-- TASK MATERIAL follows --

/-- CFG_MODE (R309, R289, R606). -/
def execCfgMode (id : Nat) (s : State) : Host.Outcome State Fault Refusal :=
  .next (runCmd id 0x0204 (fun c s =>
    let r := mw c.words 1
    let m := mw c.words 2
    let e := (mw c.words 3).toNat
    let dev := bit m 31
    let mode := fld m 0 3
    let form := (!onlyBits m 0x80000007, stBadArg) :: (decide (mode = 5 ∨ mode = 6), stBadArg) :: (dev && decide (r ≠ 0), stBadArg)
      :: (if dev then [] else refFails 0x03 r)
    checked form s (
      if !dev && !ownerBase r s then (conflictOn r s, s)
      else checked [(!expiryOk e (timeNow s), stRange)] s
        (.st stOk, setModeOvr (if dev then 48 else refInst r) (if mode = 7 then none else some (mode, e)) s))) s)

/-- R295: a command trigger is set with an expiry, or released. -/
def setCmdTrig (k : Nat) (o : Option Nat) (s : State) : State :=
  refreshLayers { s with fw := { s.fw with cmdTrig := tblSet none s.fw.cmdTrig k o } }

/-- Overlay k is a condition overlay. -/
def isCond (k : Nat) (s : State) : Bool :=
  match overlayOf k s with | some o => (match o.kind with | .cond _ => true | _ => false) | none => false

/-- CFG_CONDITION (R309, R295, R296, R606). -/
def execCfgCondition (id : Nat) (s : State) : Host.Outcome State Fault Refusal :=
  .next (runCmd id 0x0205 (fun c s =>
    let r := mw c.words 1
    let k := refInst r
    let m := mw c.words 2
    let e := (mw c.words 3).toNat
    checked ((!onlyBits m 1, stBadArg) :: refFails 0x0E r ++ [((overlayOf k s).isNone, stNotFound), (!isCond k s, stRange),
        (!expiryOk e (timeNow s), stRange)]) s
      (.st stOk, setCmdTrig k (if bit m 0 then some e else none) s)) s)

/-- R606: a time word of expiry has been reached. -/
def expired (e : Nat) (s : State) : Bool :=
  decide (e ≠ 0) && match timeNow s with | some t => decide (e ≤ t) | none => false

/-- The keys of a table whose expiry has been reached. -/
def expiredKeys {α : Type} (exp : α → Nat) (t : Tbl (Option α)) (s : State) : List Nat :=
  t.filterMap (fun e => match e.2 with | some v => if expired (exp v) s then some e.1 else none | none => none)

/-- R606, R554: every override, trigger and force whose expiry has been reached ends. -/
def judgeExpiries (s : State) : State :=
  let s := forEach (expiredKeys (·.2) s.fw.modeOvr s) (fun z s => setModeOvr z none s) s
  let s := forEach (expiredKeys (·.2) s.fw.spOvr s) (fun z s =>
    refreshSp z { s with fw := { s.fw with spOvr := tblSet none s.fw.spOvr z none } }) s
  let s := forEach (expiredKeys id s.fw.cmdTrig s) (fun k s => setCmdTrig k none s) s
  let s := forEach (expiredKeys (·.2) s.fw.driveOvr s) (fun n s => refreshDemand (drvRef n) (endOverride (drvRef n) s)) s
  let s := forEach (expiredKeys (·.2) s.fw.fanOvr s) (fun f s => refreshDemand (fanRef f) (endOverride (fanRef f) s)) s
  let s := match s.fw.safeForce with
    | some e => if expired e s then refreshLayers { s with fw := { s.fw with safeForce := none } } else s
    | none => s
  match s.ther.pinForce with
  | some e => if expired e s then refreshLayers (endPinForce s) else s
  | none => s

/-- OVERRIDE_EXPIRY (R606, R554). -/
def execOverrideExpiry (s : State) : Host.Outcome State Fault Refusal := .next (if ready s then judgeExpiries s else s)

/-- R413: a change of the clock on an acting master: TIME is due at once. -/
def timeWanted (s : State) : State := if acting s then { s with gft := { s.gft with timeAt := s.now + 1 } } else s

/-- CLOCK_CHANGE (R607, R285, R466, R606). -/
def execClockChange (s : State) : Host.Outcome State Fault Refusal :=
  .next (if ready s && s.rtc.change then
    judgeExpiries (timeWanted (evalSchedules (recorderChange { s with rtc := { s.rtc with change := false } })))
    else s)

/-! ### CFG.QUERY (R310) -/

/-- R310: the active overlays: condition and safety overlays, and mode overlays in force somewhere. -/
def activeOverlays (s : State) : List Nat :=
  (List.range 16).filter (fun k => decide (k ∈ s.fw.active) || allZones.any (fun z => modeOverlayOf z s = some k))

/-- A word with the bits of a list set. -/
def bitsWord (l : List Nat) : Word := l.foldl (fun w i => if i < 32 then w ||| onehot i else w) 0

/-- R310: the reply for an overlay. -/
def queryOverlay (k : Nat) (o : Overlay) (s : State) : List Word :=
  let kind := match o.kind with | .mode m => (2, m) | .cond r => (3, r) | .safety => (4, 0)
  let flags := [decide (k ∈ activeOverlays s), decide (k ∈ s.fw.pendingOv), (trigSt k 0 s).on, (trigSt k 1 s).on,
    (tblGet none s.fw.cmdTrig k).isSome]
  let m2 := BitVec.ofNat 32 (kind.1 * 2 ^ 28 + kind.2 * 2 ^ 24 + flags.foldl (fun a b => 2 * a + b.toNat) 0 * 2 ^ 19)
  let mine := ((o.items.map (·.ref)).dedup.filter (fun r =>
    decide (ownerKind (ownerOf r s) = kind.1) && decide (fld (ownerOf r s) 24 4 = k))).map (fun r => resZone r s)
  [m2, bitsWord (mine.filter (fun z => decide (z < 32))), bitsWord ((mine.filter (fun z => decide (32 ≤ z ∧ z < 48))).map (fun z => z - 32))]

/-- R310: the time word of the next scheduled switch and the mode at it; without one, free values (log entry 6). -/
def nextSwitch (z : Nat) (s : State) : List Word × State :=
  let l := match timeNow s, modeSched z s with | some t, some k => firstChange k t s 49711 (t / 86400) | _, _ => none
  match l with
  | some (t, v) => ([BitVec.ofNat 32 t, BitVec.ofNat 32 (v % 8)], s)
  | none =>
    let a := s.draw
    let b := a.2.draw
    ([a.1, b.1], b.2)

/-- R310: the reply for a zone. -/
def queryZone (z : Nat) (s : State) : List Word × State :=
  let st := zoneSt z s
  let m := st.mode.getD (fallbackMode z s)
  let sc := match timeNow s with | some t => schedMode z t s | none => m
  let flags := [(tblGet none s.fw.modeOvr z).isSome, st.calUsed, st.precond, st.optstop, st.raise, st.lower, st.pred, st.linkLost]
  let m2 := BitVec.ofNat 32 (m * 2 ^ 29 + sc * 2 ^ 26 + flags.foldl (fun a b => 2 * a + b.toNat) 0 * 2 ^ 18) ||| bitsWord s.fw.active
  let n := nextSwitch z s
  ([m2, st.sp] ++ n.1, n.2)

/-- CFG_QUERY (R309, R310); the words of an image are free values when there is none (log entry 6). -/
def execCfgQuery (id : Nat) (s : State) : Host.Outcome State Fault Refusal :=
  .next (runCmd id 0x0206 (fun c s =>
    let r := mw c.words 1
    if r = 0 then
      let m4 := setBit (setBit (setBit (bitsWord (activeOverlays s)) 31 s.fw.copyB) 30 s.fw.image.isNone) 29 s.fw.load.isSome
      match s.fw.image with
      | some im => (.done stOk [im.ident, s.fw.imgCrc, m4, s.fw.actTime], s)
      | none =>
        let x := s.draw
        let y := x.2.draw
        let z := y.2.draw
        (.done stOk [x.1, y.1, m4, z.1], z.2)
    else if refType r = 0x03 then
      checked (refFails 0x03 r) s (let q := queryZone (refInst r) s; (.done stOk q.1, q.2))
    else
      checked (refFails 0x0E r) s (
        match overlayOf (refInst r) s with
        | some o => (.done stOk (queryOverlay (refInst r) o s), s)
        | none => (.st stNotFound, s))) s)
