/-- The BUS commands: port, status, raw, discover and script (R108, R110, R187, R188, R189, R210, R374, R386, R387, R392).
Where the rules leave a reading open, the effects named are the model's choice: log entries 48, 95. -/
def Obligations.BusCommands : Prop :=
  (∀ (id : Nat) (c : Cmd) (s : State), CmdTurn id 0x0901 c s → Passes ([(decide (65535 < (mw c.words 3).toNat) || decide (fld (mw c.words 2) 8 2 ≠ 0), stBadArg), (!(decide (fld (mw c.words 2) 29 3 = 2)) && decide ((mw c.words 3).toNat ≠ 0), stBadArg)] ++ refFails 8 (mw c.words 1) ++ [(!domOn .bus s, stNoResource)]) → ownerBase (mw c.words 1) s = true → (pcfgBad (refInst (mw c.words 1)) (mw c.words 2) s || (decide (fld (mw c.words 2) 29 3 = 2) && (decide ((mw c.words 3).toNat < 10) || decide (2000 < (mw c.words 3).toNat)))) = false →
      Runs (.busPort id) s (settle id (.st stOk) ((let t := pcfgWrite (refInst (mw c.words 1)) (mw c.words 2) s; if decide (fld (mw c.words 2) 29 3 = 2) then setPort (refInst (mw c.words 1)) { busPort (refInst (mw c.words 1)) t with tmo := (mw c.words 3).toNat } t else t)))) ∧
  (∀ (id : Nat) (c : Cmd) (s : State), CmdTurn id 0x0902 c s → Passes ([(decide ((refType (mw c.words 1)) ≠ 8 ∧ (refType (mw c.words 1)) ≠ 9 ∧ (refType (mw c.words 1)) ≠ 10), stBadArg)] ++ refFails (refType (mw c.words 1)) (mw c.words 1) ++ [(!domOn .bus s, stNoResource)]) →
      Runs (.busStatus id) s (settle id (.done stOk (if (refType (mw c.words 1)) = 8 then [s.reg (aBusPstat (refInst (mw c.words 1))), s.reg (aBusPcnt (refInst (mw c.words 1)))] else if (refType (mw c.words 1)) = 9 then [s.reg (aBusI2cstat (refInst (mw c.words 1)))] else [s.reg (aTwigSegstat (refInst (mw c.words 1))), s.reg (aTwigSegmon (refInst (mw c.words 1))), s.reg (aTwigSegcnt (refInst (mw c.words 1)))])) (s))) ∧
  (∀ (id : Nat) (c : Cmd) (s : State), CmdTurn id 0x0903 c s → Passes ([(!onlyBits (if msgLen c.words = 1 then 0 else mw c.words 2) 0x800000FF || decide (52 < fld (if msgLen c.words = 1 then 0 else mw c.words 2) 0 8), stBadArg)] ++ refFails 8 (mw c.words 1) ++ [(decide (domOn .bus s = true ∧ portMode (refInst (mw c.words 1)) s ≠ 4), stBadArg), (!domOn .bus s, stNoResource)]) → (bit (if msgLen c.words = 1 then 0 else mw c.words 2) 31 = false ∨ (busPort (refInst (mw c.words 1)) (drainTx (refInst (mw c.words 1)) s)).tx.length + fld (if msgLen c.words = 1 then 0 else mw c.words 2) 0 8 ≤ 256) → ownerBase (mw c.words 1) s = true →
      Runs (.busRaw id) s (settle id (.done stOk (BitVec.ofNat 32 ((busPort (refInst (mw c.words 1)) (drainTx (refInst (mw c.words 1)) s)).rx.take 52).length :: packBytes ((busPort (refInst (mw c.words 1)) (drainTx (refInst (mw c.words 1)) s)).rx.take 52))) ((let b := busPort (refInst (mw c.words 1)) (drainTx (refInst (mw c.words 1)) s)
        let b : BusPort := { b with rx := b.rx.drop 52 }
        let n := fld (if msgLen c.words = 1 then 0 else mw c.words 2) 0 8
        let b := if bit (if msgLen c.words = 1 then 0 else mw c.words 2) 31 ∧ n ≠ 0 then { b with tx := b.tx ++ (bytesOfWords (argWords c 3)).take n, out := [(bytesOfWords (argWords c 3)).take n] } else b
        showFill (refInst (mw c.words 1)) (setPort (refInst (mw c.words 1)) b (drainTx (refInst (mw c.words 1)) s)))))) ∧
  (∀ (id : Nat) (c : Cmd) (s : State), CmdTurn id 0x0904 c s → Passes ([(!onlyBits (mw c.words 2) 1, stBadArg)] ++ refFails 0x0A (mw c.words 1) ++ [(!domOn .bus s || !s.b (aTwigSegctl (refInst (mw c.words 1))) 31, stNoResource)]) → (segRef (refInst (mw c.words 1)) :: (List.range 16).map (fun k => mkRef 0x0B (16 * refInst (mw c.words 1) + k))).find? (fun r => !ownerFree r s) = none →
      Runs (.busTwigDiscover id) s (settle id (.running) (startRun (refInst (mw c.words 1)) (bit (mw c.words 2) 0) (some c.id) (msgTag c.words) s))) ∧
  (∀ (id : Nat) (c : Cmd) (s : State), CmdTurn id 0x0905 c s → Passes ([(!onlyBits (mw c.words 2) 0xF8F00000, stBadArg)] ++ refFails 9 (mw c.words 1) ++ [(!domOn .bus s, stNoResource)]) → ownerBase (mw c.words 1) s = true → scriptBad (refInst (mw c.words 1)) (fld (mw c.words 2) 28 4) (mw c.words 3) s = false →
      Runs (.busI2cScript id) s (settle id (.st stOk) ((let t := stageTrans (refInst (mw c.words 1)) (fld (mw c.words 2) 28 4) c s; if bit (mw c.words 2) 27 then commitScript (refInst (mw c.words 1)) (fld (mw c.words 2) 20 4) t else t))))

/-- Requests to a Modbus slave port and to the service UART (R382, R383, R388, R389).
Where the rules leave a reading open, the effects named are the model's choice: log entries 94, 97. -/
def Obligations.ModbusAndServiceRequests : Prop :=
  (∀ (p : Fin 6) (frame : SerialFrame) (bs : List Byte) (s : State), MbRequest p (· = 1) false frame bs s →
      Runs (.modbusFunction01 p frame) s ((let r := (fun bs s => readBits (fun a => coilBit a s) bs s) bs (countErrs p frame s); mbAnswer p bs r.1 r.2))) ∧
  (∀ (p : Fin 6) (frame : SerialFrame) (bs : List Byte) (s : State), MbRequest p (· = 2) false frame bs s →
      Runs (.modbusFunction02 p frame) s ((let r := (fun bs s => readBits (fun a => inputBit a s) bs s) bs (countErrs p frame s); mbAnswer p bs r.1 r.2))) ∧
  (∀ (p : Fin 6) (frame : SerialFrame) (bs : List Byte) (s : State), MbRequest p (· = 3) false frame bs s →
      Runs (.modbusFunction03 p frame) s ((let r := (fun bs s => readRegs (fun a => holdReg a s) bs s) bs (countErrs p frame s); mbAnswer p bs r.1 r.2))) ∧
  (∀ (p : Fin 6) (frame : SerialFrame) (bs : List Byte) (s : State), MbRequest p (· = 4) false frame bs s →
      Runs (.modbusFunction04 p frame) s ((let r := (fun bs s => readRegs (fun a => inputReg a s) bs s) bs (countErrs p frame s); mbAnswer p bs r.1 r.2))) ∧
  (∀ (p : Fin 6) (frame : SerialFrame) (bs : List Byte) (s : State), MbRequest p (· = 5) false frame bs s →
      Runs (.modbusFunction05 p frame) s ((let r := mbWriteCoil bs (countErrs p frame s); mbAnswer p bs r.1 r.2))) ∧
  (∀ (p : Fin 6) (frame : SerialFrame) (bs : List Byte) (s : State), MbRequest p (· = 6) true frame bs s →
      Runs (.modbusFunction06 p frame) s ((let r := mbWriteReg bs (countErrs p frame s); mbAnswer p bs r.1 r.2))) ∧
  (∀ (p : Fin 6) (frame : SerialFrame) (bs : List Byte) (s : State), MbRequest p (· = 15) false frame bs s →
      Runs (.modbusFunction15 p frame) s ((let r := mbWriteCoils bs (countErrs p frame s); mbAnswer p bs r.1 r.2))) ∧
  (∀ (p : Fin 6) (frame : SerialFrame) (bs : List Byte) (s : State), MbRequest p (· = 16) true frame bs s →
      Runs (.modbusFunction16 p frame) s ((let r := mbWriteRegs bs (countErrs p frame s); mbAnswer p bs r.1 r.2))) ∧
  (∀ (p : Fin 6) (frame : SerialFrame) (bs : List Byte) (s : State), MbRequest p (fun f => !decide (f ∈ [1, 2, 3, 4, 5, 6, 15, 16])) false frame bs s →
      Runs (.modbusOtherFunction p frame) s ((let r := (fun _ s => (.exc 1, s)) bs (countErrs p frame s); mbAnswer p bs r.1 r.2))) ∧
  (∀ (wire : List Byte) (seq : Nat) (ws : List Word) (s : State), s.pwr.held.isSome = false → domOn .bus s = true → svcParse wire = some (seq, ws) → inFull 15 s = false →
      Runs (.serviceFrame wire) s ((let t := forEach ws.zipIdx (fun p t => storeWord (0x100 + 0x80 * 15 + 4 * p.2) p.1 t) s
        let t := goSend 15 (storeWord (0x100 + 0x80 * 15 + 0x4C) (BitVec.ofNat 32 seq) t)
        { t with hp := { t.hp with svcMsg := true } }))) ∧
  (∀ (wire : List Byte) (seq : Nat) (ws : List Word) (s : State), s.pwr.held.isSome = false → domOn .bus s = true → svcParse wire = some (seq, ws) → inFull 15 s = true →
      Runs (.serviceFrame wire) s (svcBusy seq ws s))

-- TASK MATERIAL concluded --

Of the lines above, extract only those from the line with "def execCfgCondition (id" to the line with "Tbl (Option α))", both included, exactly as written.

def execCfgCondition (id : Nat) (s : State) : Host.Outcome State Fault Refusal :=
  .next (runCmd id 0x0205 (fun c s =>
    let r := mw c.words 1
    let k := refInst r
    let m := mw c.words 2
    let e := (mw c.words 3).toNat
    checked ((!onlyBits m 1, stBadArg) :: refFails 0x0E r ++ [((overlayOf k s).isNone, stNotFound), (!isCond k s, stRange),
        (!expiryOk e (timeNow s), stRange)]) s
      (.st stOk, setCmdTrig k (if bit m 0 then some e else none) s)) s)

/-- R606: a time word of expiry has been reached. -/
def expired (e : Nat) (s : State) : Bool :=
  decide (e ≠ 0) && match timeNow s with | some t => decide (e ≤ t) | none => false

/-- The keys of a table whose expiry has been reached. -/
def expiredKeys {α : Type} (exp : α → Nat) (t : Tbl (Option α)) (s : State) : List Nat :=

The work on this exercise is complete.